My mother got this recipe for rich butter cookies from a French friend in the 1950s, and it’s been popular in our family ever since. Mom always made them in winter, and now my sister and I do the same.

—PHYLLIS DIETZ WESTLAND, MI


PREP: 25 MIN. + CHILLING • BAKE: 10 MIN./BATCH • MAKES: ABOUT 4 1/2 DOZEN

3/4 cup butter, softened

1/2 cup sugar

1 large egg yolk

1/2 teaspoon vanilla extract

2 cups all-purpose flour

1/4 cup finely chopped walnuts

FILLING

3 tablespoons butter, softened

1/2 teaspoons lemon juice

3/4 teaspoon grated orange peel

1/2 cups confectioners’ sugar

2 drops yellow food coloring, optional

1. In a large bowl, cream butter and sugar until light and fluffy. Beat in the egg yolk and vanilla. Gradually add the flour and mix well.

2. Shape into two 14-in. rolls; reshape each roll into a 14x1 1/8x1 1/8-in. block. Wrap each block in plastic. Refrigerate overnight.

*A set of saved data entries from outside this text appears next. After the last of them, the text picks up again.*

/-! ## updFabric -/

@[simp] theorem State.updFabric_cycle (f : Fabric → Fabric) : (s.updFabric f).cycle = s.cycle := rfl
@[simp] theorem State.updFabric_stamp (f : Fabric → Fabric) : (s.updFabric f).stamp = s.stamp := rfl
@[simp] theorem State.updFabric_free (f : Fabric → Fabric) : (s.updFabric f).free = s.free := rfl
@[simp] theorem State.updFabric_power (f : Fabric → Fabric) : (s.updFabric f).power = s.power := rfl
@[simp] theorem State.updFabric_bundle (f : Fabric → Fabric) : (s.updFabric f).bundle = s.bundle := rfl
@[simp] theorem State.updFabric_agenda (f : Fabric → Fabric) : (s.updFabric f).agenda = s.agenda := rfl
@[simp] theorem State.updFabric_cores (f : Fabric → Fabric) : (s.updFabric f).cores = s.cores := rfl
@[simp] theorem State.updFabric_dies (f : Fabric → Fabric) : (s.updFabric f).dies = s.dies := rfl
@[simp] theorem State.updFabric_mem (f : Fabric → Fabric) : (s.updFabric f).mem = s.mem := rfl
@[simp] theorem State.updFabric_gtags (f : Fabric → Fabric) : (s.updFabric f).gtags = s.gtags := rfl
@[simp] theorem State.updFabric_lost (f : Fabric → Fabric) : (s.updFabric f).lost = s.lost := rfl
@[simp] theorem State.updFabric_retired (f : Fabric → Fabric) : (s.updFabric f).retired = s.retired := rfl
@[simp] theorem State.updFabric_exhausted (f : Fabric → Fabric) : (s.updFabric f).exhausted = s.exhausted := rfl
@[simp] theorem State.updFabric_compact (f : Fabric → Fabric) : (s.updFabric f).compact = s.compact := rfl
@[simp] theorem State.updFabric_stamps (f : Fabric → Fabric) : (s.updFabric f).stamps = s.stamps := rfl
@[simp] theorem State.updFabric_floor (f : Fabric → Fabric) : (s.updFabric f).floor = s.floor := rfl
@[simp] theorem State.updFabric_pages (f : Fabric → Fabric) : (s.updFabric f).pages = s.pages := rfl
@[simp] theorem State.updFabric_rounds (f : Fabric → Fabric) : (s.updFabric f).rounds = s.rounds := rfl
@[simp] theorem State.updFabric_hostLines (f : Fabric → Fabric) : (s.updFabric f).hostLines = s.hostLines := rfl
@[simp] theorem State.updFabric_hostClock (f : Fabric → Fabric) : (s.updFabric f).hostClock = s.hostClock := rfl
@[simp] theorem State.updFabric_stationClocks (f : Fabric → Fabric) : (s.updFabric f).stationClocks = s.stationClocks := rfl
@[simp] theorem State.updFabric_schedClocks (f : Fabric → Fabric) : (s.updFabric f).schedClocks = s.schedClocks := rfl
@[simp] theorem State.updFabric_ctxs (f : Fabric → Fabric) : (s.updFabric f).ctxs = s.ctxs := rfl
@[simp] theorem State.updFabric_queues (f : Fabric → Fabric) : (s.updFabric f).queues = s.queues := rfl
@[simp] theorem State.updFabric_classes (f : Fabric → Fabric) : (s.updFabric f).classes = s.classes := rfl
@[simp] theorem State.updFabric_frozen (f : Fabric → Fabric) : (s.updFabric f).frozen = s.frozen := rfl
@[simp] theorem State.updFabric_watches (f : Fabric → Fabric) : (s.updFabric f).watches = s.watches := rfl
@[simp] theorem State.updFabric_sites (f : Fabric → Fabric) : (s.updFabric f).sites = s.sites := rfl
@[simp] theorem State.updFabric_grids (f : Fabric → Fabric) : (s.updFabric f).grids = s.grids := rfl
@[simp] theorem State.updFabric_nextGrid (f : Fabric → Fabric) : (s.updFabric f).nextGrid = s.nextGrid := rfl
@[simp] theorem State.updFabric_placement (f : Fabric → Fabric) : (s.updFabric f).placement = s.placement := rfl
@[simp] theorem State.updFabric_served (f : Fabric → Fabric) : (s.updFabric f).served = s.served := rfl
@[simp] theorem State.updFabric_clusters (f : Fabric → Fabric) : (s.updFabric f).clusters = s.clusters := rfl
@[simp] theorem State.updFabric_nextCluster (f : Fabric → Fabric) : (s.updFabric f).nextCluster = s.nextCluster := rfl
@[simp] theorem State.updFabric_railSince (f : Fabric → Fabric) : (s.updFabric f).railSince = s.railSince := rfl
@[simp] theorem State.updFabric_railRecover (f : Fabric → Fabric) : (s.updFabric f).railRecover = s.railRecover := rfl
@[simp] theorem State.updFabric_railLog (f : Fabric → Fabric) : (s.updFabric f).railLog = s.railLog := rfl
@[simp] theorem State.updFabric_powerLog (f : Fabric → Fabric) : (s.updFabric f).powerLog = s.powerLog := rfl
@[simp] theorem State.updFabric_relocs (f : Fabric → Fabric) : (s.updFabric f).relocs = s.relocs := rfl
@[simp] theorem State.updFabric_alObjects (f : Fabric → Fabric) : (s.updFabric f).alObjects = s.alObjects := rfl
@[simp] theorem State.updFabric_alReqs (f : Fabric → Fabric) : (s.updFabric f).alReqs = s.alReqs := rfl
@[simp] theorem State.updFabric_alReplies (f : Fabric → Fabric) : (s.updFabric f).alReplies = s.alReplies := rfl
@[simp] theorem State.updFabric_images (f : Fabric → Fabric) : (s.updFabric f).images = s.images := rfl
@[simp] theorem State.updFabric_nextOp (f : Fabric → Fabric) : (s.updFabric f).nextOp = s.nextOp := rfl
@[simp] theorem State.updFabric_reserve (f : Fabric → Fabric) : (s.updFabric f).reserve = s.reserve := rfl
@[simp] theorem State.updFabric_mgmt (f : Fabric → Fabric) : (s.updFabric f).mgmt = s.mgmt := rfl
@[simp] theorem State.updFabric_hostIn (f : Fabric → Fabric) : (s.updFabric f).hostIn = s.hostIn := rfl
@[simp] theorem State.updFabric_hostOut (f : Fabric → Fabric) : (s.updFabric f).hostOut = s.hostOut := rfl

3. Unwrap and cut into 1/4-in. slices. Place 2 in. apart on ungreased baking sheets. Sprinkle half of the cookies with nuts, gently pressing into dough.

4. Bake at 400° for 8-10 minutes or until golden brown around the edges. Remove to wire racks to cool.

5. In a small bowl, cream the butter, lemon juice and orange peel until fluffy. Gradually add confectioners’ sugar until smooth. Tint yellow if desired. Spread about 1 teaspoon on bottoms of the plain cookies; place nut-topped cookies over the filling.